You know that credit score you get?

Yeah, FICO makes more than 100% of its profit from those. Think about how asset-light they are.

Quick [THREAD]
1/ The key is the industry dynamics.

Here is a simplified version of the value chain:

- someone applies for a loan
- the bank needs a credit report and FICO score to assess risk
- credit bureaus supply data to FICO and distribute FICO scores
2/ FICO services 98 of the top 100 financial institutions globally. These lenders have FICO scores embedded in their processes for determining risk.

FICO's brand has power.

This is why the credit bureaus can't cut FICO out. They tried with VantageScore but not successful.
3/ It's a very rare dynamic for a company to be a supplier and a distributor and not have ultimate leverage.

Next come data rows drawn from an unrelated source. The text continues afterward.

/-- The A registers at the start of a task: the argument, the task id, and zeros. -/
theorem Core.startTask_ra (k : Core) (n : Nat) (t : TaskRun) (arg : BitVec 64) (code : List (BitVec 64)) :
    (k.startTask n t arg code).ra 0 = arg ∧ (k.startTask n t arg code).ra 1 = BitVec.ofNat 64 t.tid ∧
      ∀ i, 2 ≤ i → (k.startTask n t arg code).ra i = 0 := by
  simp only [Core.ra, Core.startTask, SMap.get_set]
  refine ⟨rfl, rfl, fun i hi => ?_⟩
  rw [if_neg (by omega), if_neg (by omega)]; rfl

/-- Over good words a task starts with its code block, where that begins with a BLK. -/
theorem State.startTask_clean {s : State} (hs : CleanStore s) (c n : Nat) (r : Run) (d : TaskDesc) (base : Nat)
    (hblk : ((bytesWords (Mem.read s.mem (base + d.entry) (8 * d.len))).headD 0).extractLsb' 56 8 = 0x01#8) :
    s.startTask c n r d base = s.modCore c fun k => k.startTask n { run := r.id, tid := d.tid }
      (BitVec.ofNat 64 ((d.arg.toNat + r.argOff.toNat) % 2 ^ 48)) (bytesWords (Mem.read s.mem (base + d.entry) (8 * d.len))) := by
  have read : s.readCode (base + d.entry) d.len = (.inl (bytesWords (Mem.read s.mem (base + d.entry) (8 * d.len))), s) := by
    rw [State.readCode, State.load_clean hs]; rfl
  rw [State.startTask, read]
  exact if_pos (beq_iff_eq.2 hblk)

section
variable {c : CoreId} {s : State} {n : Nat} (hn : s.idleIn c.val = some n) (hclk : (s.core c.val).clockOff = false)
include hn hclk

/-- A core that is offered nothing stops its clock. -/
theorem exec_taskTake_none (h : (s.ctx n).nextTask (c.val / 80) = none) :
    Answers (.taskTake c) s (s.setCore c.val { s.core c.val with clockOff := true }) := by
  change execTaskTake c s = _
  simp only [execTaskTake, hn, hclk, quarterOf, h, Bool.false_eq_true, if_false]
  rfl

/-- A core that is offered a task takes it out of its pool and starts it. -/
theorem exec_taskTake_some {t : PoolTask} {steal : Bool} {p : Prog} {r : Run} {d : TaskDesc}
    (h : (s.ctx n).nextTask (c.val / 80) = some (t, steal)) (hp : (s.ctx n).prog = some p) (hr : (s.ctx n).run? t.run = some r)
    (hd : p.tasks.find? (fun d => d.tid == t.tid) = some d) :
    Answers (.taskTake c) s ((s.modCtx n fun k => k.takeOut t steal).startTask c.val n r d p.addr) := by
  change execTaskTake c s = _
  simp only [execTaskTake, hn, hclk, quarterOf, h, hp, hr, hd, State.cross_zero, Bool.false_eq_true, if_false]

end

theorem exec_coreClockRestart {c : CoreId} {s : State} {n : Nat} (hn : s.idleIn c.val = some n) (hclk : (s.core c.val).clockOff = true)
    (h : (s.ctx n).nextTask (c.val / 80) ≠ none) :
    Answers (.coreClockRestart c) s (s.setCore c.val { s.core c.val with clockOff := false }) := by
  change execCoreClockRestart c s = _
  simp only [execCoreClockRestart, hn, hclk, quarterOf, Option.isSome_iff_ne_none.2 h, Bool.and_self, if_true]
  rfl

/-! ## A first fatal fault (14 R369, R371, R377, R382) -/

/-- Only ports, directions and the link record change. -/
def LinkOnly (s t : State) : Prop := ∃ ps ds l, t = { s with ports := ps, dirs := ds, link := l }

namespace LinkOnly
variable {s t u : State}

theorem refl (s : State) : LinkOnly s s := ⟨_, _, _, rfl⟩

theorem trans (h : LinkOnly s t) (h' : LinkOnly t u) : LinkOnly s u := by
  obtain ⟨_, _, _, rfl⟩ := h
  obtain ⟨_, _, _, rfl⟩ := h'
  exact ⟨_, _, _, rfl⟩

theorem foldl {α : Type} {f : State → α → State} (hf : ∀ s x, LinkOnly s (f s x)) (l : List α) (s : State) : LinkOnly s (l.foldl f s) := by
  induction l generalizing s with
  | nil => exact refl s
  | cons x l ih => exact (hf s x).trans (ih _)

theorem sendAll {send : State → Flit → State} (hf : ∀ s f, LinkOnly s (send s f)) (fs : List Flit) (s : State) :
    LinkOnly s (Machine.sendAll send s fs) := by
  induction fs generalizing s with
  | nil => exact refl s
  | cons f fs ih => exact (hf s f).trans (ih _)

theorem leaveBuf (s : State) (h vc : Nat) : LinkOnly s (s.leaveBuf h vc) := by
  unfold State.leaveBuf
  split
  · exact ⟨_, _, _, rfl⟩
  · exact refl s

theorem sendIn (s : State) (d : Nat) (arr rail : Option Nat) (f : Flit) : LinkOnly s (s.sendIn d arr rail f) := by
  have dropped : LinkOnly s (s.dropUnreach.leaveBuf (holderOf arr) f.vc.toNat) :=
    trans (t := s.dropUnreach) ⟨_, _, _, rfl⟩ (leaveBuf ..)
  unfold State.sendIn
  split
  · exact dropped
  split
  · exact dropped
  split
  · exact ⟨_, _, _, rfl⟩
  · exact ⟨_, _, _, rfl⟩

theorem sendAborts (s : State) (except : Option Nat) (w2 w3 : BitVec 64) : LinkOnly s (s.sendAborts except w2 w3) := by
  refine foldl (fun s d => ?_) _ s
  split
  · exact refl s
  · exact sendAll (fun s f => sendIn s d none none f) _ s

theorem originate (s : State) (cls ctx : Nat) (subject : BitVec 16) : LinkOnly s (s.originate cls ctx subject) := by
  unfold State.originate
  dsimp only
  split
  · exact refl s
  · exact trans (t := s.enterSeen _) ⟨_, _, _, rfl⟩ (sendAborts ..)

end LinkOnly

/-- Only the health record and what goes out change, and the fault records stay. -/
def HealthOnly (s t : State) : Prop := ∃ h os, t = { s with hlt := h, out := os } ∧ h.recs = s.hlt.recs

namespace HealthOnly

theorem refl (s : State) : HealthOnly s s := ⟨_, _, rfl, rfl⟩

theorem trans {s t u : State} (h : HealthOnly s t) (h' : HealthOnly t u) : HealthOnly s u := by
  obtain ⟨_, _, rfl, hr⟩ := h
  obtain ⟨_, _, rfl, hr'⟩ := h'
  exact ⟨_, _, rfl, hr'.trans hr⟩

theorem of_judgeFrame {s t : State} (h : JudgeFrame s t) : HealthOnly s t := by
  obtain ⟨_, _, _, _, _, rfl⟩ := h
  exact ⟨_, _, rfl, rfl⟩

theorem penalise (s : State) (input amount : Nat) (cap : Option Nat) : HealthOnly s (s.penalise input amount cap) := by
  unfold State.penalise
  extract_lets now recent sum amt
  split
  · exact refl s
  · refine trans ?_ (of_judgeFrame (State.judge_frame _))
    exact ⟨_, _, rfl, rfl⟩

theorem note24 (s : State) (kind : Nat) : HealthOnly s (s.note24 kind) := ⟨_, _, rfl, rfl⟩

theorem expel (s : State) (cause : Nat) : HealthOnly s (s.expel cause) := by
  unfold State.expel
  split
  · exact refl s
  · exact ⟨_, _, rfl, rfl⟩

theorem classHealth (s : State) (r : FRec) : HealthOnly s (s.classHealth r) := by
  have expelled : ∀ (t : State) (kind count cause : Nat), HealthOnly t (if t.count24 kind ≥ count then t.expel cause else t) := by
    intro t kind count cause
    split
    · exact expel t cause
    · exact refl t
  unfold State.classHealth
  split
  · exact refl s
  split
  · exact penalise ..
  split
  · exact ((penalise ..).trans (note24 ..)).trans (expelled ..)
  split
  · exact (note24 ..).trans (expelled ..)
  · exact refl s

end HealthOnly

/-- The state in which the record of a fault is filled: an entry into a rest state is abandoned, and the wave has begun. -/
def State.waveBegun (s : State) (r : FRec) : State :=
  if s.abandonEntry.link.member && formsKey r.cls then s.abandonEntry.originate r.cls r.ctx r.subject else s.abandonEntry

/-- The state with a first fault recorded and latched. -/
def State.latchedFirst (s : State) (r : FRec) : State :=
  { s.commitRec (s.fillRec r false) with
    flt := { s.flt with active := true, tf := s.now, primary := some s.hlt.nextSeq, secondaries := 0, ms1 := [], told := [], twoMs := false } }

This is the case with credit bureaus and FICO.

Bureaus can't raise prices too much on their data either because FICO would raise its royalty rates.
4/ Hence the crazy margins for FICO scores.

86% EBIT margins!!

That's EBIT, not gross.
5/ FICO has 3 revenue segments and "Scores" made up 36% of sales last year.
6/ However, at the segment level, "Scores" accounted for more than 100% of total EBIT.
End/ Clearly FICO's business is driven by its Scores.

Anyone seen a business with higher than 86% operating margins?